Without them, I am well and truly dead. Now that I'm no longer a paid, professional writer, I don't have anyone assigning me deadlines. I am free of that particular treadmill. And like the grasshopper from the fable, I'm content to just hop around and not produce. The ants have got it all over on me. I can't assign myself a deadline, because I always change them. I never meet my own, internal deadlines. I can't. Because I'm not paying myself. Others aren't depending on me to write. So I let them slide.

One of the reasons I write this blog is to keep in the habit of writing. I like to write. It's like telepathy. I set down my thoughts, and you, entirely someplace else, in another time, read what I write and I put my thoughts inside your head. I love that. I only wish I could do this in story form.

But if I'm going to be completely honest, there are times I've started novels. I've discovered something about myself. I need a muse. A person to write for. A person to impress. I've started so many novels in order to impress a girlfriend, only to drop them once the relationship ends. It becomes too painful to continue writing something for someone who is no longer a part of your life.

I know that I should write for myself. But the post of muse is tried and true. It's very important.
And I'm searching for my muse. Without her, I will continue to be a failed novelist.

Sunday, August 2, 2009

Electrifying!

As I was riding home on the subway yesterday, I looked up and noticed an advertisement for ConEd. Now, it's usually impossible to ignore advertising on a NYC subway car, as a company usually buys the rights for an entire side of the car. Meaning you are oppressed by a giant wall of ads extolling the virtues of Bud Lite, Dunkin Doughnuts, or, in this case, ConEd.

ConEd is New York's electricity provider. It's short for Consolidated Edison, the company founded by Thomas Edison. I find this mildly ironic, since Edison invented direct current, but recently announced it was no longer supporting DC because only four buildings in the city still use it and it's no longer cost effective. Instead, Consolidated Edison sells alternating current, which was invented by Edison's chief rival -- Nikola Tesla. So maybe they should change the name to Consolidated Tesla.

ConEd is also known for being completely incompetent. Like the time someone stepped on a manhole cover and got electricuted by stray electricity; then it came out that this happened a lot more frequently than anyone knew, but ConEd never bothered to tell anyone about it. Or do anything about it. Then, when they added a rubberized coating over all their covers, it turned out they failed. Or the time several neighborhoods in Queens went without electricity for three weeks (in the summer, no less) because a transformer blew up; and ConEd didn't want to, you know, adjust everyone's electric bill. (This is when the company stopped using it's "We're On It!" advertising campaign, because clearly they weren't).

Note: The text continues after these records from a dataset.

/-- GROUP_ISSUE: the quantised group of a vector streams on a quad (02 R57, R63; 03 R120), in a frame in which the command holds
engine-slots or finds free ones (10 R496). The tile must be wholly in
SRAM (08 R387), and one that cannot be read ends the stage once the set has consumed the tiles before it (R435); turning to a later tile, or the tile's last group, frees its buffer (08 R384, R386). Clips count when a group's first
slice is issued, in each pass that streams the group anew: of every weight slice and output block (log 35). -/
def execGroupIssue (job cluster vec grp slice : Nat) (s : State) : Res :=
  match s.job? job with
  | none => ok s
  | some j => match j.stage? with
    | none => ok s
    | some st =>
      let u := vec / st.vecB
      let inPart := match st.partOf cluster with
        | some p => decide (p.2.1 ≤ grp) && decide (grp < p.2.1 + p.2.2)
        | none => false
      if !(s.hasRoom j && bit j.mask cluster && inPart && decide (vec < st.vecs) && decide (st.firstTile ≤ u) &&
          decide (slice < st.inSlices) && j.run.drainFrame.isNone && !s.issueHeld cluster &&
          decide (j.run.cur.get 0 cluster ≤ u) && j.run.doneBefore cluster u) then ok s else
      match s.buf? j cluster u with
      | none => ok s
      | some b =>
        if !b.reads.isEmpty ∨ !b.hostReads.isEmpty then ok s else
        match b.bad with
        | some x => ok (if s.consumedBelow j st cluster u then s.faultStage j x.1 x.2 else s)
        | none =>
        match s.inputBad st cluster vec grp with
        | some x => ok (s.faultStage j 2 x)
        | none =>
          let q := s.quantGroup st j.run.rerun cluster b vec grp
          let s := s.advanceTile job cluster u
          let s := if slice = 0 then s.countClips job cluster q.clips else s
          let sl := sliceValues st.inf (s.codebook cluster st.inCb) slice q.v
          let s := s.modCluster cluster fun x => { x with emit := x.emit ++ streamed sl.2.2 sl.1 }
          let s := if q.noCb then s.modJob job fun c => { c with flags := { c.flags with range := true } } else s
          ok ((forEach [0, 1, 2, 3] (fun s i => s.issueOn job vec grp slice q (4 * cluster + i)) s).retireTile job cluster u)

/-! ## Conversions (02 R65 to R70; 03 R132, R134; 04 R178 to R199; 05 R295; 07 R374 to R376) -/

/-- The ADC's code range (02 R65). -/
def adcRange (narrow : Bool) : Int × Int := if narrow then (-128, 127) else (-512, 511)

/-- The generator that a compact add of a command uses is loaded from SR_SEED at the command's first draw from it (04
R199). -/
def State.seedFor (s : State) (id : Nat) (st : Stage) (g unit engine stage : Nat) (draws : Bool) : State :=
  match s.job? id with
  | none => s
  | some j =>
    if st.seed = 0 ∨ draws = false ∨ j.seeded.contains g = true then s else
    { s with gens := s.gens.set 0 g (nonZero (Config.seedState st.seed engine unit stage)) }.modJob id fun c =>
      { c with seeded := c.seeded ++ [g] }

/-- A dyadic value is no multiple of `2^b`, so that rounding it draws random bits (04 R193). -/
def draws (t : Dy) (b : Int) : Bool := decide (t.e < b) && t.m % (2 ^ (b - t.e).toNat : Nat) != 0

/-- An exact value holds 320 bits (04 R184, R185). -/
def wrapExact (v : Int) : Int := sext (toBits v 320) 320

/-- Add one addend to the value of an element of a tile; whether a compact window saturated (04 R187, R193, R195). -/
def State.addTerm (s : State) (id : Nat) (st : Stage) (t : TileRun) (i vec : Nat) (x : Int) : State × Bool :=
  match s.job? id with
  | none => (s, false)
  | some j =>
    let row := s.rowFile st t.engine i
    let g := 64 * t.engine + row
    let s := s.seedFor id st g row t.engine j.run.stage (!st.exact && draws (exactDy x) st.compactExp)
    if t.inFile then s.addToTile t.engine row st.accBase (vec - t.u * st.vecB) st.exact st.compactExp x
    else match nth t.chans i none with
      | none => (s, false)
      | some ch =>
        let k := st.cell t.part (st.element vec ch)
        let put := fun (s : State) (f : Int → Int) =>
          s.modJob id fun c => { c with run := { c.run with values := c.run.values.set 0 k (f (c.run.values.get 0 k)) } }
        if st.exact then (put s fun v => wrapExact (v + x), false)
        else match stochastic (s.gen g) (exactDy x) st.compactExp with
          | (q, g') =>
            ({ put s (fun v => (toWindow (v + q)).1) with gens := s.gens.set 0 g g' },
             (toWindow (j.run.values.get 0 k + q)).2)
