/-- A bank without a row whose ADC is masked: at G = 32 and 64 the row's rings are parked (02 R62, R94). -/
def Bank.parkRow (b : Bank) (row : Nat) : Bank :=
  if b.pair then b else { b with rows := ((List.range b.rows.length).zip b.rows).map fun x => if x.1 = row then {} else x.2 }
/-- An issue without a row that converts no more. -/
def Issue.dropRow (y : Issue) (row : Nat) : Issue :=
  if y.pair then y else { y with rows := ((List.range y.rows.length).zip y.rows).map fun x => if x.1 = row then none else x.2 }

/-- A row of an engine is masked: its rings are parked and it converts nothing more; the channel that a tile in progress has on
it is displaced into a tile of its own (02 R94; 16 R727). -/
def State.maskRow (s : State) (e row : Nat) : State :=
  let x := s.engine e
  let s := forEach s.jobs (fun s (j : Job) => match j.stage? with
    | none => s
    | some st => if st.g = 2 then s else
      let out := (x.issues.filter fun (y : Issue) => y.job == j.id && !y.arrived.contains row && (nth y.rows row none).isSome)
      forEach (j.run.tiles.filter fun (t : TileRun) => t.engine == e && !t.closed) (fun s t =>
        (s.splitRows j.id t (fun _ => (out.filter fun (y : Issue) => y.vec / st.vecB == t.u).length)
[row]).1) s) s
  s.modEngine e fun x => { x with
    masked := insertNat row x.masked, bankA := x.bankA.parkRow row, bankB := x.bankB.parkRow row
    issues := (x.issues.map fun y => y.dropRow row).filter fun y => !y.over }

/-- Map out a row ADC: the row is masked; both rows of a pair fail the engine (02 R74, R94; 16 R724). -/
def State.mapRow (s : State) (e row cause : Nat) : State :=
  let s := (s.logError 0x0102 2 4 e row 0).maskRow e row
  let other := if row % 2 = 0 then row + 1 else row - 1
  if (s.engine e).masked.contains other then
    { (s.logError 0x0101 2 1 e cause 0).mapEngine e with mapped := s.mapped ++ [.engine e] } else s

/-- What mapping out a unit does (16 R724, R725, R734). -/
def State.mapOut (s : State) (u : Unit') (cause : Nat) : State :=
  match u with
  | .engine e => (s.logError 0x0101 2 1 e cause 0).mapEngine e
  | .accFile e =>
    let s := (s.logError 0x0101 2 1 e 2 0).mapEngine e
    forEach s.jobs (fun s (j : Job) => if j.live && j.valuesOn e then s.modJob j.id fun c => c.failStage .unitFailed else s) s
  | .bank e isB => s.mapBank e isB
  | .rowAdc e row => s.mapRow e row cause
  | .modulator c line => (s.logError 0x0101 2 3 c 5 line).mapEngines ((List.range 4).map fun i => 4 * c + i)
  | .comb c => ((s.logError 0x0101 2 2 c 4 0).modComb c fun x => { x with failed := true, state := 0 }).mapEngines (enginesOfComb c)
  | .core n =>
    let s := s.logError 0x0101 2 5 n cause 0
    forEach (s.kernels.filter fun (k : Kernel) => k.cores.contains n) (fun s k => s.endKernel k .unitFailed) s
  | .sram c a =>
    let s := (s.logError 0x0101 2 6 c 6 a).mapEngines ((List.range 4).map fun i => 4 * c + i)
    forEach (s.kernels.filter fun (k : Kernel) => k.cores.any fun n => n / 4 == c) (fun s k => s.endKernel k .unitFailed) s
  | .lane i tx => (s.logError 0x0103 2 8 i 0 0).modLane i fun l => if tx then { l with tx := 5 } else { l with rx := 5 }
  | .stack n =>
    let s := s.logError 0x0105 2 7 n (if cause = 7 then 1 else 0) 0
    { s with stackBad := insertNat n s.stackBad }
  | .monitor k => { s.logError 0x0104 2 9 k 0 0 with monitors := s.monitors.modify {} k fun m => { m with failed := true } }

Back to the ConEd advertising. The entire campaign is based around telling you, the consumer, how to save money on your electricity bill. They're usually basic, common sense tips like "don't leave your refrigerator door open to air condition your house" and "don't forget to turn off the TV when you leave." You know, the kind of stuff any moron would know to do. But at least ConEd is trying. I imagine the rejected "advice" from them: "Don't stick your tongue in a light socket" and "fire = BAD!"

But the campaign seems slightly disingenuous. ConEd is in the business of selling electricity. Don't you think they'd want you to use more? Don't you think the greedy fat-heads who control the company would prefer an ad campaign more along the lines of "go ahead! Turn on all your electronic gizmos at the same time. Leave them on all day long. It's okay, we'll make more electricity!"

It just seems to me that their current campaign would be like MacDonalds telling you to watch your cholesterol intake. Or Doritos providing dieting tips. Or Exxon telling you to stay home this summer for a nice staycation. I know of no other industry that advertises itself by telling you how to use less of it's product.